You are Mario from Super Mario Bros. Answer as Mario, the assistant, only.
"""
Next, create and run the model:
ollama create mario -f ./Modelfile
ollama run mario
>>> hi
Hello! It's your friend Mario.
For more examples, see the examples directory. For more information on working with a Modelfile, see the Modelfile documentation.
ollama create
is used to create a model from a Modelfile.
ollama create mymodel -f ./Modelfile
ollama pull llama3
This command can also be used to update a local model.

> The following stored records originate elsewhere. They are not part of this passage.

-- ==== Sys2Proof/Machine/Operands.lean ====
section
/-! DEFINITION. The operand forms: the register READ selects (spec/10_state.md R23, spec/42_readback.md R110), the immediate
of INIT (spec/41_init_and_control.md R101), and what SAMPLE computes from its port operands before it writes anything
(spec/40_sample_step.md R77, R78, R82, R83). -/

namespace Sys2Proof.Machine

/-- ERR_INFO as a 32-bit word: `zext_32({ sel, op, 0b0, code })` (60_exceptions.md R123, 10_state.md R33). -/
def errInfoWord (e : ErrInfo) : Word32 := (e.sel ++ e.op ++ 0#1 ++ e.code).setWidth 32

/-- PITCH_INDEX as a 32-bit word: `zext_32(PITCH_INDEX[2:0])` (42_readback.md R110). -/
def pitchIndexWord (i : BitVec 3) : Word32 := i.setWidth 32

/-- The 32-bit value of a register by name (10_state.md R23). -/
def regValue (rom : Vector F32 5) (r : Regs) : RegName → Word32
  | .status => statusWord r.status
  | .sampleRate => r.sampleRate
  | .phase => r.phase
  | .phaseInc => r.phaseInc
  | .pitchIndex => pitchIndexWord r.pitchIndex
  | .tickCount => r.tickCount
  | .voiceFreq0 => r.voiceFreq[0]
  | .voiceFreq1 => r.voiceFreq[1]
  | .voiceFreq2 => r.voiceFreq[2]
  | .voiceFreq3 => r.voiceFreq[3]
  | .pitchTable0 => rom[0]
  | .pitchTable1 => rom[1]
  | .pitchTable2 => rom[2]
  | .pitchTable3 => rom[3]
  | .pitchTable4 => rom[4]
  | .errInfo => errInfoWord r.errInfo

/-- `reg32(sel)` (42_readback.md R110): every `sel` names a register. -/
def reg32 (rom : Vector F32 5) (r : Regs) (sel : BitVec 4) : Word32 := regValue rom r (regOfSel sel)

/-- INIT's domain check: `finite32(sr) and lt32(+0.0, sr)` (41_init_and_control.md R101). -/
def rateLoadable (sr : F32) : Bool := finite32 sr && lt32 zero32 sr

/-- SAMPLE's increment: `div32(In.clock_rate, R.SAMPLE_RATE)` (40_sample_step.md R77). -/
def increment (p : Ports) (r : Regs) : F32 := div32 p.clockRate r.sampleRate

/-- The rate domain check: `ge32(inc, +0.0) and lt32(inc, 1.0)` (40_sample_step.md R78). -/
def incAdmitted (inc : F32) : Bool := ge32 inc zero32 && lt32 inc one32

/-- `110.0` (40_sample_step.md R82, 00_scope.md R7). -/
def f110 : F32 := 0x42DC0000#32

/-- `220.0` (40_sample_step.md R82, 00_scope.md R7). -/
def f220 : F32 := 0x435C0000#32

/-- The four voice frequencies of a table entry `t` and an offset `o`, left to right, each operation rounded
(40_sample_step.md R82). -/
def voiceFreqs (t o : F32) : Vector F32 4 :=
  #v[add32 t o, add32 (add32 t f110) o, add32 (sub32 t f110) o, add32 (add32 t f220) o]

/-- The finiteness check's condition (40_sample_step.md R83). -/
def allFinite (v : Vector F32 4) : Bool := finite32 v[0] && finite32 v[1] && finite32 v[2] && finite32 v[3]

end Sys2Proof.Machine
end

Only the diff will be pulled.
ollama rm llama3
ollama cp llama3 my-model
For multiline input, you can wrap text with """
:
>>> """Hello,
... world!
... """
I'm a basic program that prints the famous "Hello, world!" message to the console.
>>> What's in this image? /Users/jmorgan/Desktop/smile.png
The image features a yellow smiley face, which is likely the central focus of the picture.
$ ollama run llama3 "Summarize this file: $(cat README.md)"
Ollama is a lightweight, extensible framework for building and running language models on the local machine. It provides a simple API for creating, running, and managing models, as well as a library of pre-built models that can be easily used in a variety of applications.
ollama list
ollama serve
is used when you want to start ollama without running the desktop application.
Install cmake
and go
:
brew install cmake go
Then generate dependencies:
go generate ./...
Then build the binary:
go build .
More detailed instructions can be found in the developer guide
Next, start the server:
./ollama serve
Finally, in a separate shell, run a model:
./ollama run llama3
Ollama has a REST API for running and managing models.
curl http://localhost:11434/api/generate -d '{
"model": "llama3",
"prompt":"Why is the sky blue?"
}'
curl http://localhost:11434/api/chat -d '{
"model": "llama3",
"messages": [
{ "role": "user", "content": "why is the sky blue?" }
]
}'
See the API documentation for all endpoints.